* **What is needed**
Return, word for word, the lines of the listing below from the one with "State, s.life.recognised ≠" through the one with "exec (.transferFaultFrame bits)", and no other lines.

● ● ● ● ●

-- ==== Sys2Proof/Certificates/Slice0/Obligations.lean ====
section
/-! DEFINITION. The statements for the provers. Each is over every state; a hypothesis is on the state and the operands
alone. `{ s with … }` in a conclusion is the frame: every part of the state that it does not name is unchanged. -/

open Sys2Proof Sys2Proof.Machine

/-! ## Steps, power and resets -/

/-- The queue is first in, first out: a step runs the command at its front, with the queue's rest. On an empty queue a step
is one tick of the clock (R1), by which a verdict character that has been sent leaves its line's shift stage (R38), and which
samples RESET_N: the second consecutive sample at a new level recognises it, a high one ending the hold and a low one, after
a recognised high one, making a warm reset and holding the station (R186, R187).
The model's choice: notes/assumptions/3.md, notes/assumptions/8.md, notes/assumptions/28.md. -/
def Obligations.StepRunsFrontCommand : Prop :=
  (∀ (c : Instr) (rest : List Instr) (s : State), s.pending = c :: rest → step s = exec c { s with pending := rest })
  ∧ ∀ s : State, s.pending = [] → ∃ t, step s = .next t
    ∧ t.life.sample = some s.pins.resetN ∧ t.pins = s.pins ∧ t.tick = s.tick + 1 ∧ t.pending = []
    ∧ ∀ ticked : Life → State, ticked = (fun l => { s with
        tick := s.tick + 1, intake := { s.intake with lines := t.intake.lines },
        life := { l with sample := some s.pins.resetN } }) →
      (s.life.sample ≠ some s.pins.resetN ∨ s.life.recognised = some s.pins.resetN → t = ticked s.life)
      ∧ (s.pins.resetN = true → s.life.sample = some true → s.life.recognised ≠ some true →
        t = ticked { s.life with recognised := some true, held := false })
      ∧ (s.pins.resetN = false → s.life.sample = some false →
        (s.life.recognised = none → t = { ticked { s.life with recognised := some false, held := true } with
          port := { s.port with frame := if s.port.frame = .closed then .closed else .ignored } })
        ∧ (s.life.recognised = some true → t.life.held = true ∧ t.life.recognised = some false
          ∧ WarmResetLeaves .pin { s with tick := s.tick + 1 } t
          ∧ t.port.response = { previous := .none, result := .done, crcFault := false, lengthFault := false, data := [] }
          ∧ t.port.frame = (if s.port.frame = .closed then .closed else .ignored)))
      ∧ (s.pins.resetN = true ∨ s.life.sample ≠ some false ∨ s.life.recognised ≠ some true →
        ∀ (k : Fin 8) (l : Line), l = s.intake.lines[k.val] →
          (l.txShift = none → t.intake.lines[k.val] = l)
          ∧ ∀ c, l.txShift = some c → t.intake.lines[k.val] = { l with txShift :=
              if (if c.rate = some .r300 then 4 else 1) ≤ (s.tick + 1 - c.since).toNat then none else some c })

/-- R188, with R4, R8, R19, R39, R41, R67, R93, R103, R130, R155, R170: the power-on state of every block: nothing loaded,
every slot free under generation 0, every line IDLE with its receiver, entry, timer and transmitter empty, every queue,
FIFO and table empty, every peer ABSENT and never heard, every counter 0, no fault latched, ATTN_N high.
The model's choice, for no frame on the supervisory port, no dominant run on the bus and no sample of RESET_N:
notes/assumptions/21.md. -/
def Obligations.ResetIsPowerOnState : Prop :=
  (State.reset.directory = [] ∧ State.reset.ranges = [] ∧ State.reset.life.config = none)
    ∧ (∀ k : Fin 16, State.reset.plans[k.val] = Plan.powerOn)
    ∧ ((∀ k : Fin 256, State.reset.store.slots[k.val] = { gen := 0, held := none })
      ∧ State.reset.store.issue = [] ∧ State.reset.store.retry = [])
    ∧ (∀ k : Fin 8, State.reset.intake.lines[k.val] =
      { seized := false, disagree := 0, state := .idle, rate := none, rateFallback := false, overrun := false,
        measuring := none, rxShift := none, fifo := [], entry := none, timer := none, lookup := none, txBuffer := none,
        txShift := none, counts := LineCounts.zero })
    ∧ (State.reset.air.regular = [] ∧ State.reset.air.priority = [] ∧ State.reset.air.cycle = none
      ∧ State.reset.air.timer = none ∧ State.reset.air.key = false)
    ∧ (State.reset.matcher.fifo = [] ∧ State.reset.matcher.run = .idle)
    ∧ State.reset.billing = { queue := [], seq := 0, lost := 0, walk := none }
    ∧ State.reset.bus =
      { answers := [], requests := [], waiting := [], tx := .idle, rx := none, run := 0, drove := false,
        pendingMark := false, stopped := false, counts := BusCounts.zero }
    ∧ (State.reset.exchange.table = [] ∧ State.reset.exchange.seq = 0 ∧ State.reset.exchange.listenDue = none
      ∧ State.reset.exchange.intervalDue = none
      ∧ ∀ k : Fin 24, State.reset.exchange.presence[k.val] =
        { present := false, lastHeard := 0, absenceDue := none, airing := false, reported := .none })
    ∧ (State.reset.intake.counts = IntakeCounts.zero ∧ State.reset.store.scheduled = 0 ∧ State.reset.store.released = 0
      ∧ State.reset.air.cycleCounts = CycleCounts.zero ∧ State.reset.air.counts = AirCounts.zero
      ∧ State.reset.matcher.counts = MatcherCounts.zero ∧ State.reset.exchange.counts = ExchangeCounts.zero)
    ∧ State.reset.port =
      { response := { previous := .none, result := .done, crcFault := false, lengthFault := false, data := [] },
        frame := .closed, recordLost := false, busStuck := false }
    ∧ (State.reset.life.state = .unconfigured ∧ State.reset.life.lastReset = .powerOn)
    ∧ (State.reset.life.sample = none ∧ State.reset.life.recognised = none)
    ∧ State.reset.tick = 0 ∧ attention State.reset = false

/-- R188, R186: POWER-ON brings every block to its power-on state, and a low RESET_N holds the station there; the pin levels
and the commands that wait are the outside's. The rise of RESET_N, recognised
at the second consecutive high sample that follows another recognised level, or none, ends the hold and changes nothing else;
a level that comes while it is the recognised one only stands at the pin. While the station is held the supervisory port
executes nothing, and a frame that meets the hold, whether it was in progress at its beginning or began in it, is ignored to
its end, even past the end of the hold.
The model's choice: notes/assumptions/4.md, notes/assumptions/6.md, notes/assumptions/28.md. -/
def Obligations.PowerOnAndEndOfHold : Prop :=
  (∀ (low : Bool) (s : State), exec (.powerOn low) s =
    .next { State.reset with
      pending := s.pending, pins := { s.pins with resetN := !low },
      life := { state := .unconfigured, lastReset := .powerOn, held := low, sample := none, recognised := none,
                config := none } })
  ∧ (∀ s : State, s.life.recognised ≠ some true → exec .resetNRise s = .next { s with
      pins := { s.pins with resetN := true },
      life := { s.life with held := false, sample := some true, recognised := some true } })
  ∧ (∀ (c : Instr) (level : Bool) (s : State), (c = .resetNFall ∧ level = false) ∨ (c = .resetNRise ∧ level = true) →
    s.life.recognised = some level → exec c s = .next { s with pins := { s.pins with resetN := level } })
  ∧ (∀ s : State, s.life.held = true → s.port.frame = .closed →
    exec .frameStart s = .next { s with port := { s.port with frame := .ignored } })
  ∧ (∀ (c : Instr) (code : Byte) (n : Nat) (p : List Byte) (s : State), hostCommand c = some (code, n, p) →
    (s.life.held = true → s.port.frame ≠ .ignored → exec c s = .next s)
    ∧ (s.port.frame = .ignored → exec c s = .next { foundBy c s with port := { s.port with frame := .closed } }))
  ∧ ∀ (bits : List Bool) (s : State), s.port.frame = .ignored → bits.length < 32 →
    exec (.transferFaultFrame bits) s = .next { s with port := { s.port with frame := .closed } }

● ● ● ● ●

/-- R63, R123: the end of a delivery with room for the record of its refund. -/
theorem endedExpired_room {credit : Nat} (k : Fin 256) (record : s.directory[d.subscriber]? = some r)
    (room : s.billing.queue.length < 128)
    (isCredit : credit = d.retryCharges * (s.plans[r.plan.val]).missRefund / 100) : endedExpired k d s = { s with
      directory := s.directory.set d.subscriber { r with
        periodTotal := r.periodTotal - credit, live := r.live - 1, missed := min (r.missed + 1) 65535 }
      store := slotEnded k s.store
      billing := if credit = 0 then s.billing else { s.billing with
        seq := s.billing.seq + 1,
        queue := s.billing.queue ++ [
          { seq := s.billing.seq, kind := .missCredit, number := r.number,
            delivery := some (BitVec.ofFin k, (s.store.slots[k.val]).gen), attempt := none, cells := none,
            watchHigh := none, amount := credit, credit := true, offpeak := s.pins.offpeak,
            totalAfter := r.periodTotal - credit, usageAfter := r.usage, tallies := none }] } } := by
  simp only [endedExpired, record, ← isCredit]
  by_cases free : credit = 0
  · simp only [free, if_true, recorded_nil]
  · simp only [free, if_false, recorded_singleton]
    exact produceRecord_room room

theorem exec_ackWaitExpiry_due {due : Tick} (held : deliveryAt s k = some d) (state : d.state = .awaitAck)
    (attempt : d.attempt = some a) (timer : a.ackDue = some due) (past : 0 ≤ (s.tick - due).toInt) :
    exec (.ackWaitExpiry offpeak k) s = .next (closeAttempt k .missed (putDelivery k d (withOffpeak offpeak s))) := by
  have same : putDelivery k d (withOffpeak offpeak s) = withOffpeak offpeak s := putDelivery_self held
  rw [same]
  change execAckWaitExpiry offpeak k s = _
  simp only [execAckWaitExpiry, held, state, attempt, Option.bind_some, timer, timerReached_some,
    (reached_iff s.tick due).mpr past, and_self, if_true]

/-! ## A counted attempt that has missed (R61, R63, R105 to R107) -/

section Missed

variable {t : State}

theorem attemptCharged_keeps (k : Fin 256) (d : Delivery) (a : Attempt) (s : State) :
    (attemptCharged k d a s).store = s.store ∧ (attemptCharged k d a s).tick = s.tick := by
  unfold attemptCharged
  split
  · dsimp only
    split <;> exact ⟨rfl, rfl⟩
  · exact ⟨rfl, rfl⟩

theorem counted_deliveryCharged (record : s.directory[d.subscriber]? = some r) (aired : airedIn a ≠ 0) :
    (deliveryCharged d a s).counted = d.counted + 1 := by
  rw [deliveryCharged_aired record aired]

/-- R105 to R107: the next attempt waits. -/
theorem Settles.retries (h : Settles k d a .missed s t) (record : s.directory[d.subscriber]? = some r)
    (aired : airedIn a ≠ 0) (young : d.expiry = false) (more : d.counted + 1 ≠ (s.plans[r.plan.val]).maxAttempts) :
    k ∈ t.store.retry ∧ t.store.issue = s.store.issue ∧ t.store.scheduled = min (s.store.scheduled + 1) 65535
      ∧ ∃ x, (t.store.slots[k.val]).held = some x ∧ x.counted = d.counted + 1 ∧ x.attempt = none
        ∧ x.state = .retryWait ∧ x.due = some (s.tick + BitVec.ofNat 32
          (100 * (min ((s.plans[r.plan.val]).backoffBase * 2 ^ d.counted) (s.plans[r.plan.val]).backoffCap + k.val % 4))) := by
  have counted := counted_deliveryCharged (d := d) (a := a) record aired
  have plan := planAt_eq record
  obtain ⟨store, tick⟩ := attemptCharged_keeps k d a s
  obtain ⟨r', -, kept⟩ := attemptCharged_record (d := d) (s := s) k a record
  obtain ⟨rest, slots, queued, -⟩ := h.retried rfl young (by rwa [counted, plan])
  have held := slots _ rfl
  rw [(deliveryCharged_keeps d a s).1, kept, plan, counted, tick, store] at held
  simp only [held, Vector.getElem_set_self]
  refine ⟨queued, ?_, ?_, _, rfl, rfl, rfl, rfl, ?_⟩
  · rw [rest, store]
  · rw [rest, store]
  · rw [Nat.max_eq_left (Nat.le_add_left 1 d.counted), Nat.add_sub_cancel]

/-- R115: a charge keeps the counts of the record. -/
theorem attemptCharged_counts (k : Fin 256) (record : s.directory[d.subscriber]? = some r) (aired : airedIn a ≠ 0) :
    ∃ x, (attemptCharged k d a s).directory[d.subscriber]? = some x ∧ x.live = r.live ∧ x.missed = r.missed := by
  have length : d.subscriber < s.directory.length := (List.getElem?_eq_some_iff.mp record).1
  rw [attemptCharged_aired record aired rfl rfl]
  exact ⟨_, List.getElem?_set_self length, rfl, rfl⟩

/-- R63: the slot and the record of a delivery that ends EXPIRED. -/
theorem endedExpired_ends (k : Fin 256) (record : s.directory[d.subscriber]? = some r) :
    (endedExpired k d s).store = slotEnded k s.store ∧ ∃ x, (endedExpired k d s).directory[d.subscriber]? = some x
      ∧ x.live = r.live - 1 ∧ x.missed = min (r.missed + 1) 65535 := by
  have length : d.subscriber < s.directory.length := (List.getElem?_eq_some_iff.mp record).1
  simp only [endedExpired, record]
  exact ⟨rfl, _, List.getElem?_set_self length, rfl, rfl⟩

● ● ● ● ●

* **Result for this task**
  ∧ (∀ s : State, s.life.recognised ≠ some true → exec .resetNRise s = .next { s with
      pins := { s.pins with resetN := true },
      life := { s.life with held := false, sample := some true, recognised := some true } })
  ∧ (∀ (c : Instr) (level : Bool) (s : State), (c = .resetNFall ∧ level = false) ∨ (c = .resetNRise ∧ level = true) →
    s.life.recognised = some level → exec c s = .next { s with pins := { s.pins with resetN := level } })
  ∧ (∀ s : State, s.life.held = true → s.port.frame = .closed →
    exec .frameStart s = .next { s with port := { s.port with frame := .ignored } })
  ∧ (∀ (c : Instr) (code : Byte) (n : Nat) (p : List Byte) (s : State), hostCommand c = some (code, n, p) →
    (s.life.held = true → s.port.frame ≠ .ignored → exec c s = .next s)
    ∧ (s.port.frame = .ignored → exec c s = .next { foundBy c s with port := { s.port with frame := .closed } }))
  ∧ ∀ (bits : List Bool) (s : State), s.port.frame = .ignored → bits.length < 32 →
    exec (.transferFaultFrame bits) s = .next { s with port := { s.port with frame := .closed } }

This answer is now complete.